Roger Epp is emeritus professor of political science at the University of Alberta.
In the menacing first month of the maelstrom that has been Donald Trump’s presidency, the terms of political talk in Canada have escalated quickly. We’re talking about “survival” and how the U.S. President poses an “existential threat” – assessments reinforced in sombre essays and statements by, among others, former prime ministers and cabinet ministers.
The language of existential threat has attached itself to multiple plausible scenarios: the taunting offer of statehood, of course; the geopolitical and geological draw of water, minerals, and the Arctic for the manifest destinarians in the White House; the real likelihood of election interference; the harm that American tariffs on Canadian goods will do to an economy that is integrated, deeply but unevenly, into a continental one, and the difficulty of responding without provoking a unity crisis for Canada itself; and, not least, the prospect of a rush of migrants driven north to our border, with all of the quandaries that presents.
There is, in short, no guarantee that Canada will survive the next four years, much less the next century.
But what is striking about all the talk of existential threat is how little Indigenous peoples are figuring into it.
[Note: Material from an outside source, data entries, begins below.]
/-- An access to a scratchpad, its own or a peer's, goes to its bank cycles (R91, R230, R231). At its own core's banks an LDQ
is a queue load, named by its queue, and every other access one of the LD slot (R87, R243) (DEDUCED, log entry 25). -/
def State.toSpad (s : State) (a : Access) (sp holder : Nat) : State :=
  let (lp, lw, st, aw) := spadCycles sp (reach s.me holder)
  let req := if sp ≠ 0 then s.peerReq holder
    else if a.kind = .ldq then reqWord 3 a.tg (s.rankOf s.me) else reqWord 0 0 (s.rankOf s.me)
  let addr := localPart a.ea.toNat
  let op (act : BankAct) : BankOp := { holder := holder, req := req, cyc := s.t, act := act }
  let word (l : Nat × Ptr) : Nat := localPart l.2.toNat
  match a.kind with
  | .load => s.bank (s.t + lp) (op (.load addr a.size (.dreg a.tg (s.t + lw))))
  | .ldq => s.bank (s.t + lp) (op (.load addr 256 (.queue a.tg (s.t + lw))))
  | .store => s.bank (s.t + st) (op (.store addr (storeBytes a)))
  | .stnt => s
  | .ldt e => s.bank (s.t + lp) (op (.tagged addr e a.tg (s.t + lw)))
  | .amo o => s.bank (s.t + lp) (op (.amoRead addr o (lane a.data 0) (lane a.data 1) a.tg (s.t + aw)))
  | .gather =>
    let rest : Lanes := Vector.ofFn fun i => if a.lanes.any fun l => l.1 == i.val then 0 else 0xFFFFFFFF
    let s := s.sched (s.t + 8) [10, s.t, 1] (.registerWrite s.me (.d a.tg rest zeroLanes))
    (List.range 4).foldl (fun s k => match groupLanes a.lanes k with
      | [] => s
      | ls => s.bank (s.t + 3 + k) (op (.gather (ls.map fun l => (l.1, word l)) k a.tg (s.t + 8)))) s
  | .scatter half =>
    (List.range 4).foldl (fun s k => match groupLanes a.lanes k with
      | [] => s
      | ls => s.bank (s.t + 4 + k) (op (.scatter (ls.map fun l =>
          (l.1, word l, (wordBytes (lane a.data l.1)).take (if half then 2 else 4))) half))) s

/-- The request of a device-memory access of this core's LD slot, by whether its stack is on the core's own die. -/
def State.toDevice (s : State) (a : Access) (phys key : Nat) : State :=
  let own := stackOf phys / 2 = dieOf s.me
  let write := a.kind == .store
  let cyc := s.t + (if write then (if own then 200 else 224) else (if own then 256 else 280))
  let w := s.t + (if own then 360 else 408)
  s.request { part := s.partOf s.me, cycle := cyc, write := write, phys := phys, ea := a.ea.toNat, size := a.size,
              kind := 0, source := s.rankOf s.me, key := key, who := s.cur.who,
              data := if write then storeBytes a else [], performs := cyc + 100,
              sink := if a.kind = AccessKind.ldq then .queue a.tg w else .dreg a.tg w }

/-- A row of the payload of a flit. -/
def flitRow (data : List Byte) (i : Nat) : Row :=
  { words := wordsOf ((data.drop (256 * i)).take 256), mark := none, poison := none }

/-- An access to a remote package: its flits open their windows at t+8, and a load's answer lands at its W; until a
landing brings it, what lands is free (R383, log entry 3). -/
def State.toRemote (s : State) (a : Access) : State :=
  let n := a.ea.toNat
  let (h, port) := s.route (coordsOf n)
  let write := a.kind == .store
  let data := if write then storeBytes a else []
  let count := if write then (data.length + 255) / 256 else 1
  let w := s.t + 360 + 380 * h
  let performs := if write then s.t + 300 + 190 * h else s.t + 256 + 190 * h
  s.toPort port (if write then performs else w) fun s =>
    let s := (List.range count).foldl (fun s i => s.placeFlit (s.t + 8)
      { s.flit port (s.t + 8) 0 s.t with idx := i, addr := n, row := if write then some (flitRow data i) else none })
      (s.sendAway 0 performs w)
    if write then s
    else
      let free := (List.range a.size).map (Config.freeByte s.free)
      { s with free := s.free + 1 }.deliver (if a.kind = AccessKind.ldq then .queue a.tg w else .dreg a.tg w) free none

/-- An STNT is outstanding from its issue, and its units are placed (R249, R251); one in the bundle of an END is covered
by it (R252). -/
def State.toOpen (s : State) (a : Access) (q : Part) (phys key : Nat) : State :=
  let ended := (s.ctx s.me).life = .ended
  let bytes := bytesOf a.data.toList
  let units := (List.range 16).map fun u => phys + 64 * u
  let s := s.modCore s.me fun k =>
    { k with stnts := k.stnts ++ [{ issue := s.t, bundle := s.cur.who.bundle, covered := if ended then some (s.t + 2048) else none, units := units }] }
  let s := if ended then s.sched (s.t + 2048) [60, s.rankOf s.me, 1] (.drainCompletion s.me (s.t + 2048)) else s
  (List.range 16).foldl (fun s u => s.placeUnit q a.ea.toNat
    { part := q.num, core := s.me, rank := s.rankOf s.me, issue := s.t, unit := u, phys := phys + 64 * u, key := key,
      data := (bytes.drop (64 * u)).take 64 }) s

/-- Whether an access writes at its target, so that it needs the write right there; an atomic, which reads and writes, is
asked for that right alone (R240) (DESIGN CHOICE, log entry 6). -/
def Access.writes (a : Access) : Bool := match a.kind with
  | .store | .scatter _ | .amo _ | .stnt => true
  | _ => false

/-- The access on its way. One whose rank names no core is refused at the cycle of the distance between the two ranks, as
though rank r were core r: at W for a load, at the perform cycle for a store, and at W for an atomic (DESIGN CHOICE, log
entry 51). -/
def State.dispatchAccess (s : State) (a : Access) : State :=
  let n := a.ea.toNat
  let sp := if a.kind == .gather || a.kind == .scatter false || a.kind == .scatter true then 0 else space a.ea
  let refused (at_ : Nat) : State :=
    s.bank (s.t + at_) { holder := s.me, req := 0, cyc := s.t, act := .refused [lo32 n, hi32 n] }
  match sp with
  | 0x0 => s.toSpad a 0 s.me
  | 0x1 | 0x2 => match s.target a.writes (rankNamed (s.rankOf s.me) n) with
    | some c => s.toSpad a sp c
    | none =>
      let (_, lw, st, aw) := spadCycles sp (reach (s.rankOf s.me) (rankNamed (s.rankOf s.me) n))
      refused (match a.kind with
        | .store => st
        | .amo _ => aw
        | _ => lw)
  | 0x8 => s.toRemote a
  | 0xC =>
    let k := field n 11 2
    if !s.pigOpen a.writes then refused (if a.kind = .store then 4 else 6)
    else if a.kind = .store then
      s.sched (s.t + 4) [60, s.rankOf s.me] (.pigeonholeWrite (s.partOf s.me) k (lane a.data 0))
    else s.bank (s.t + 3) { holder := s.me, req := 0, cyc := s.t, act := .pigeonhole k a.tg (s.t + 6) }
  | _ => match s.part (s.partOf s.me) with
    | none => s
    | some q => match translate q.regions (a.kind == .store || a.kind == .stnt) (n % 2 ^ 48) with
      | .error _ => s
      | .ok (phys, key) => if a.kind = .stnt then s.toOpen a q phys key else s.toDevice a phys key

def execLdAddressCheck (s : State) : Outcome := match s.cur.work with
  | .ldAddressCheck a => match s.accessFault a with
    | some (code, d) => .next (s.raise code d)
    | none => .next (s.dispatchAccess a)
  | _ => .next s

end Sys2Proof.Machine
end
Their national representatives might be offered a side meeting, but they are not routinely at the table with the first ministers. Their community leaders, scholars, and knowledge-keepers are not regulars on news-network panels. More clearly than a decade of reconciliation talk, their absence betrays a mainstream sense of what Canada is and how it is threatened.
If the threat is really existential, then it’s by definition constitutional – that is, it’s about how Canada is constituted. And if the threat is constitutional, then Indigenous representatives need to be part of the conversation about how to respond, what to concede, and when.
Indigenous peoples share in the inheritance of this country’s oldest and most basic constitutional building blocks, as old as the Treaty of Niagara (1764), in which the British Crown and Indigenous representatives from many nations agreed on principles by which they would live on the northern part of this continent: peace, friendship, and the sharing of land and responsibility for good relations. One would not absorb the other. Two eminent constitutional theorists, the late Peter Russell and the Anishinaabe legal scholar John Borrows, have called the Treaty of Niagara a founding treaty.
The historical treaties that followed, west and north, were negotiated under duress, to be sure, but they were still very much negotiated on those same principles. It makes no difference that the Canadian government at the time regarded them transactionally, as land deals, when its own treaty commissioners thought otherwise, or that it failed to meet its obligations while imposing legal and other modes of subjugation, including successive versions of the Indian Act, or that, as recently as 1969, Ottawa proposed to abolish the treaties altogether on “just society” principles. After all that, the treaties remain.
They were never the simple surrenders of land, law, and political authority described in the written texts. With their spirit and intent honoured, they are, as Gina Starblanket has written, “the locus of Indigenous peoples’ distinct political relationship with the Canadian state.”
Treaty relations are not about woke ideology or social justice. They are not a feel-good luxury to be abandoned at the first sign of trouble. They are foundational, the basis of our living where we do. They are affirmed in the Constitution Act of 1982 because they are, well, constitutional. They were always meant to be living agreements: relational, not transactional.
Taken seriously, that bundle of treaties, both historic and modern, is what saves Canada from the unflattering story that imperial might makes right, that power confers legitimacy. Turns out, this is the uncomfortable position that Canadians now confront in an American President with a developer’s eye for real estate – see Greenland and Gaza – and a casual disregard for ancestral lands, self-determination, and treaties. Everything has its price, he believes, and every price can be lowered by intimidation.
There is plenty at stake for Indigenous peoples in the existential crisis facing Canada, whether it concerns borders and border crossings, Arctic security, mines, pipelines, or a centuries-old history with the Crown. The “solutions” that panicked Canadian politicians seem ready to offer represent real risks to their communities. So their leaders need to be at the table.
This is not an argument for mere representation or performative tokenism. The times are too important for anything less than an affirmation of treaty relationships as a first point of defence. The actions that Canadian politicians choose to take vis-à-vis Mr. Trump will be better and stronger for it – as will Canadians’ ability to withstand whatever comes next.